Today we'll do a simple run through of a valuation method used to estimate the attractiveness of ScanSource, Inc. (NASDAQ:SCSC) as an investment opportunity by projecting its future cash flows and then discounting them to today's value. We will use the Discounted Cash Flow (DCF) model on this occasion. Models like these may appear beyond the comprehension of a lay person, but they're fairly easy to follow.

Remember though, that there are many ways to estimate a company's value, and a DCF is just one method.

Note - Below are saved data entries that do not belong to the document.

/-! ### setTg -/

@[simp] theorem setTg_cfg (s : State) (x : Guard) : (s.setTg x).cfg = s.cfg := rfl
@[simp] theorem setTg_fg (s : State) (x : Guard) : (s.setTg x).fg = s.fg := rfl
@[simp] theorem setTg_swu (s : State) (x : Guard) : (s.setTg x).swu = s.swu := rfl
@[simp] theorem setTg_line (s : State) (x : Guard) : (s.setTg x).line = s.line := rfl
@[simp] theorem setTg_uart (s : State) (x : Guard) : (s.setTg x).uart = s.uart := rfl
@[simp] theorem setTg_ueng (s : State) (x : Guard) : (s.setTg x).ueng = s.ueng := rfl
@[simp] theorem setTg_i2c (s : State) (x : Guard) : (s.setTg x).i2c = s.i2c := rfl
@[simp] theorem setTg_ieng (s : State) (x : Guard) : (s.setTg x).ieng = s.ieng := rfl
@[simp] theorem setTg_claims (s : State) (x : Guard) : (s.setTg x).claims = s.claims := rfl
@[simp] theorem setTg_cpu (s : State) (x : Guard) : (s.setTg x).cpu = s.cpu := rfl
@[simp] theorem setTg_irq (s : State) (x : Guard) : (s.setTg x).irq = s.irq := rfl
@[simp] theorem setTg_tickPending (s : State) (x : Guard) : (s.setTg x).tickPending = s.tickPending := rfl
@[simp] theorem setTg_tg (s : State) (x : Guard) : (s.setTg x).tg = x := rfl
@[simp] theorem setTg_ctr (s : State) (x : Guard) : (s.setTg x).ctr = s.ctr := rfl
@[simp] theorem setTg_mem (s : State) (x : Guard) : (s.setTg x).mem = s.mem := rfl
@[simp] theorem setTg_adm (s : State) (x : Guard) : (s.setTg x).adm = s.adm := rfl
@[simp] theorem setTg_fault (s : State) (x : Guard) : (s.setTg x).fault = s.fault := rfl
@[simp] theorem setTg_refused (s : State) (x : Guard) : (s.setTg x).refused = s.refused := rfl
@[simp] theorem setTg_trace (s : State) (x : Guard) : (s.setTg x).trace = s.trace := rfl
@[simp] theorem setTg_sched (s : State) (x : Guard) : (s.setTg x).sched = s.sched := rfl

/-! ### setCtr -/

@[simp] theorem setCtr_cfg (s : State) (x : Nat) : (s.setCtr x).cfg = s.cfg := rfl
@[simp] theorem setCtr_fg (s : State) (x : Nat) : (s.setCtr x).fg = s.fg := rfl
@[simp] theorem setCtr_swu (s : State) (x : Nat) : (s.setCtr x).swu = s.swu := rfl
@[simp] theorem setCtr_line (s : State) (x : Nat) : (s.setCtr x).line = s.line := rfl
@[simp] theorem setCtr_uart (s : State) (x : Nat) : (s.setCtr x).uart = s.uart := rfl
@[simp] theorem setCtr_ueng (s : State) (x : Nat) : (s.setCtr x).ueng = s.ueng := rfl
@[simp] theorem setCtr_i2c (s : State) (x : Nat) : (s.setCtr x).i2c = s.i2c := rfl
@[simp] theorem setCtr_ieng (s : State) (x : Nat) : (s.setCtr x).ieng = s.ieng := rfl
@[simp] theorem setCtr_claims (s : State) (x : Nat) : (s.setCtr x).claims = s.claims := rfl
@[simp] theorem setCtr_cpu (s : State) (x : Nat) : (s.setCtr x).cpu = s.cpu := rfl
@[simp] theorem setCtr_irq (s : State) (x : Nat) : (s.setCtr x).irq = s.irq := rfl
@[simp] theorem setCtr_tickPending (s : State) (x : Nat) : (s.setCtr x).tickPending = s.tickPending := rfl
@[simp] theorem setCtr_tg (s : State) (x : Nat) : (s.setCtr x).tg = s.tg := rfl
@[simp] theorem setCtr_ctr (s : State) (x : Nat) : (s.setCtr x).ctr = x := rfl
@[simp] theorem setCtr_mem (s : State) (x : Nat) : (s.setCtr x).mem = s.mem := rfl
@[simp] theorem setCtr_adm (s : State) (x : Nat) : (s.setCtr x).adm = s.adm := rfl
@[simp] theorem setCtr_fault (s : State) (x : Nat) : (s.setCtr x).fault = s.fault := rfl
@[simp] theorem setCtr_refused (s : State) (x : Nat) : (s.setCtr x).refused = s.refused := rfl
@[simp] theorem setCtr_trace (s : State) (x : Nat) : (s.setCtr x).trace = s.trace := rfl
@[simp] theorem setCtr_sched (s : State) (x : Nat) : (s.setCtr x).sched = s.sched := rfl

/-! ### setMem -/

@[simp] theorem setMem_cfg (s : State) (x : List Host.Cell) : (s.setMem x).cfg = s.cfg := rfl
@[simp] theorem setMem_fg (s : State) (x : List Host.Cell) : (s.setMem x).fg = s.fg := rfl
@[simp] theorem setMem_swu (s : State) (x : List Host.Cell) : (s.setMem x).swu = s.swu := rfl
@[simp] theorem setMem_line (s : State) (x : List Host.Cell) : (s.setMem x).line = s.line := rfl
@[simp] theorem setMem_uart (s : State) (x : List Host.Cell) : (s.setMem x).uart = s.uart := rfl
@[simp] theorem setMem_ueng (s : State) (x : List Host.Cell) : (s.setMem x).ueng = s.ueng := rfl
@[simp] theorem setMem_i2c (s : State) (x : List Host.Cell) : (s.setMem x).i2c = s.i2c := rfl
@[simp] theorem setMem_ieng (s : State) (x : List Host.Cell) : (s.setMem x).ieng = s.ieng := rfl
@[simp] theorem setMem_claims (s : State) (x : List Host.Cell) : (s.setMem x).claims = s.claims := rfl
@[simp] theorem setMem_cpu (s : State) (x : List Host.Cell) : (s.setMem x).cpu = s.cpu := rfl
@[simp] theorem setMem_irq (s : State) (x : List Host.Cell) : (s.setMem x).irq = s.irq := rfl
@[simp] theorem setMem_tickPending (s : State) (x : List Host.Cell) : (s.setMem x).tickPending = s.tickPending := rfl
@[simp] theorem setMem_tg (s : State) (x : List Host.Cell) : (s.setMem x).tg = s.tg := rfl
@[simp] theorem setMem_ctr (s : State) (x : List Host.Cell) : (s.setMem x).ctr = s.ctr := rfl
@[simp] theorem setMem_mem (s : State) (x : List Host.Cell) : (s.setMem x).mem = x := rfl
@[simp] theorem setMem_adm (s : State) (x : List Host.Cell) : (s.setMem x).adm = s.adm := rfl
@[simp] theorem setMem_fault (s : State) (x : List Host.Cell) : (s.setMem x).fault = s.fault := rfl
@[simp] theorem setMem_refused (s : State) (x : List Host.Cell) : (s.setMem x).refused = s.refused := rfl
@[simp] theorem setMem_trace (s : State) (x : List Host.Cell) : (s.setMem x).trace = s.trace := rfl
@[simp] theorem setMem_sched (s : State) (x : List Host.Cell) : (s.setMem x).sched = s.sched := rfl

/-! ### setSched -/

@[simp] theorem setSched_cfg (s : State) (x : Sched) : (s.setSched x).cfg = s.cfg := rfl
@[simp] theorem setSched_fg (s : State) (x : Sched) : (s.setSched x).fg = s.fg := rfl
@[simp] theorem setSched_swu (s : State) (x : Sched) : (s.setSched x).swu = s.swu := rfl
@[simp] theorem setSched_line (s : State) (x : Sched) : (s.setSched x).line = s.line := rfl
@[simp] theorem setSched_uart (s : State) (x : Sched) : (s.setSched x).uart = s.uart := rfl
@[simp] theorem setSched_ueng (s : State) (x : Sched) : (s.setSched x).ueng = s.ueng := rfl
@[simp] theorem setSched_i2c (s : State) (x : Sched) : (s.setSched x).i2c = s.i2c := rfl
@[simp] theorem setSched_ieng (s : State) (x : Sched) : (s.setSched x).ieng = s.ieng := rfl
@[simp] theorem setSched_claims (s : State) (x : Sched) : (s.setSched x).claims = s.claims := rfl
@[simp] theorem setSched_cpu (s : State) (x : Sched) : (s.setSched x).cpu = s.cpu := rfl
@[simp] theorem setSched_irq (s : State) (x : Sched) : (s.setSched x).irq = s.irq := rfl
@[simp] theorem setSched_tickPending (s : State) (x : Sched) : (s.setSched x).tickPending = s.tickPending := rfl
@[simp] theorem setSched_tg (s : State) (x : Sched) : (s.setSched x).tg = s.tg := rfl
@[simp] theorem setSched_ctr (s : State) (x : Sched) : (s.setSched x).ctr = s.ctr := rfl
@[simp] theorem setSched_mem (s : State) (x : Sched) : (s.setSched x).mem = s.mem := rfl
@[simp] theorem setSched_adm (s : State) (x : Sched) : (s.setSched x).adm = s.adm := rfl
@[simp] theorem setSched_fault (s : State) (x : Sched) : (s.setSched x).fault = s.fault := rfl
@[simp] theorem setSched_refused (s : State) (x : Sched) : (s.setSched x).refused = s.refused := rfl
@[simp] theorem setSched_trace (s : State) (x : Sched) : (s.setSched x).trace = s.trace := rfl
@[simp] theorem setSched_sched (s : State) (x : Sched) : (s.setSched x).sched = x := rfl

/-! ### emit -/

@[simp] theorem emit_cfg (s : State) (e : Event) : (s.emit e).cfg = s.cfg := rfl
@[simp] theorem emit_fg (s : State) (e : Event) : (s.emit e).fg = s.fg := rfl
@[simp] theorem emit_swu (s : State) (e : Event) : (s.emit e).swu = s.swu := rfl
@[simp] theorem emit_line (s : State) (e : Event) : (s.emit e).line = s.line := rfl
@[simp] theorem emit_uart (s : State) (e : Event) : (s.emit e).uart = s.uart := rfl
@[simp] theorem emit_ueng (s : State) (e : Event) : (s.emit e).ueng = s.ueng := rfl
@[simp] theorem emit_i2c (s : State) (e : Event) : (s.emit e).i2c = s.i2c := rfl
@[simp] theorem emit_ieng (s : State) (e : Event) : (s.emit e).ieng = s.ieng := rfl
@[simp] theorem emit_claims (s : State) (e : Event) : (s.emit e).claims = s.claims := rfl
@[simp] theorem emit_cpu (s : State) (e : Event) : (s.emit e).cpu = s.cpu := rfl
@[simp] theorem emit_irq (s : State) (e : Event) : (s.emit e).irq = s.irq := rfl
@[simp] theorem emit_tickPending (s : State) (e : Event) : (s.emit e).tickPending = s.tickPending := rfl
@[simp] theorem emit_tg (s : State) (e : Event) : (s.emit e).tg = s.tg := rfl
@[simp] theorem emit_ctr (s : State) (e : Event) : (s.emit e).ctr = s.ctr := rfl
@[simp] theorem emit_mem (s : State) (e : Event) : (s.emit e).mem = s.mem := rfl
@[simp] theorem emit_adm (s : State) (e : Event) : (s.emit e).adm = s.adm := rfl
@[simp] theorem emit_fault (s : State) (e : Event) : (s.emit e).fault = s.fault := rfl
@[simp] theorem emit_refused (s : State) (e : Event) : (s.emit e).refused = s.refused := rfl
@[simp] theorem emit_trace (s : State) (e : Event) : (s.emit e).trace = s.trace ++ [e] := rfl
@[simp] theorem emit_sched (s : State) (e : Event) : (s.emit e).sched = s.sched := rfl

/-! ### refuse -/

@[simp] theorem refuse_cfg (s : State) (r : Refusal) : (s.refuse r).cfg = s.cfg := rfl
@[simp] theorem refuse_fg (s : State) (r : Refusal) : (s.refuse r).fg = s.fg := rfl
@[simp] theorem refuse_swu (s : State) (r : Refusal) : (s.refuse r).swu = s.swu := rfl
@[simp] theorem refuse_line (s : State) (r : Refusal) : (s.refuse r).line = s.line := rfl
@[simp] theorem refuse_uart (s : State) (r : Refusal) : (s.refuse r).uart = s.uart := rfl
@[simp] theorem refuse_ueng (s : State) (r : Refusal) : (s.refuse r).ueng = s.ueng := rfl
@[simp] theorem refuse_i2c (s : State) (r : Refusal) : (s.refuse r).i2c = s.i2c := rfl
@[simp] theorem refuse_ieng (s : State) (r : Refusal) : (s.refuse r).ieng = s.ieng := rfl
@[simp] theorem refuse_claims (s : State) (r : Refusal) : (s.refuse r).claims = s.claims := rfl
@[simp] theorem refuse_cpu (s : State) (r : Refusal) : (s.refuse r).cpu = s.cpu := rfl
@[simp] theorem refuse_irq (s : State) (r : Refusal) : (s.refuse r).irq = s.irq := rfl
@[simp] theorem refuse_tickPending (s : State) (r : Refusal) : (s.refuse r).tickPending = s.tickPending := rfl
@[simp] theorem refuse_tg (s : State) (r : Refusal) : (s.refuse r).tg = s.tg := rfl
@[simp] theorem refuse_ctr (s : State) (r : Refusal) : (s.refuse r).ctr = s.ctr := rfl
@[simp] theorem refuse_mem (s : State) (r : Refusal) : (s.refuse r).mem = s.mem := rfl
@[simp] theorem refuse_adm (s : State) (r : Refusal) : (s.refuse r).adm = s.adm := rfl
@[simp] theorem refuse_fault (s : State) (r : Refusal) : (s.refuse r).fault = s.fault := rfl
@[simp] theorem refuse_refused (s : State) (r : Refusal) : (s.refuse r).refused = some r := rfl
@[simp] theorem refuse_trace (s : State) (r : Refusal) : (s.refuse r).trace = s.trace := rfl
@[simp] theorem refuse_sched (s : State) (r : Refusal) : (s.refuse r).sched = s.sched := rfl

If you want to learn more about discounted cash flow, the rationale behind this calculation can be read in detail in the Simply Wall St analysis model.

Check out our latest analysis for ScanSource

Step By Step Through The Calculation

We are going to use a two-stage DCF model, which, as the name states, takes into account two stages of growth. The first stage is generally a higher growth period which levels off heading towards the terminal value, captured in the second 'steady growth' period. In the first stage we need to estimate the cash flows to the business over the next ten years. Where possible we use analyst estimates, but when these aren't available we extrapolate the previous free cash flow (FCF) from the last estimate or reported value. We assume companies with shrinking free cash flow will slow their rate of shrinkage, and that companies with growing free cash flow will see their growth rate slow, over this period. We do this to reflect that growth tends to slow more in the early years than it does in later years.

A DCF is all about the idea that a dollar in the future is less valuable than a dollar today, so we need to discount the sum of these future cash flows to arrive at a present value estimate:

10-year free cash flow (FCF) forecast

2024 2025 2026 2027 2028 2029 2030 2031 2032 2033
Levered FCF ($, Millions) US$202.7m US$106.2m US$81.8m US$69.1m US$62.2m US$58.2m US$56.0m US$54.9m US$54.5m US$54.6m
Growth Rate Estimate Source Analyst x2 Analyst x2 Est @ -23.01% Est @ -15.42% Est @ -10.11% Est @ -6.39% Est @ -3.79% Est @ -1.96% Est @ -0.69% Est @ 0.21%
Present Value ($, Millions) Discounted @ 7.8% US$188 US$91.4 US$65.3 US$51.2 US$42.7 US$37.1 US$33.1 US$30.1 US$27.8 US$25.8

("Est" = FCF growth rate estimated by Simply Wall St)
Present Value of 10-year Cash Flow (PVCF) = US$593m

After calculating the present value of future cash flows in the initial 10-year period, we need to calculate the Terminal Value, which accounts for all future cash flows beyond the first stage. The Gordon Growth formula is used to calculate Terminal Value at a future annual growth rate equal to the 5-year average of the 10-year government bond yield of 2.3%. We discount the terminal cash flows to today's value at a cost of equity of 7.8%.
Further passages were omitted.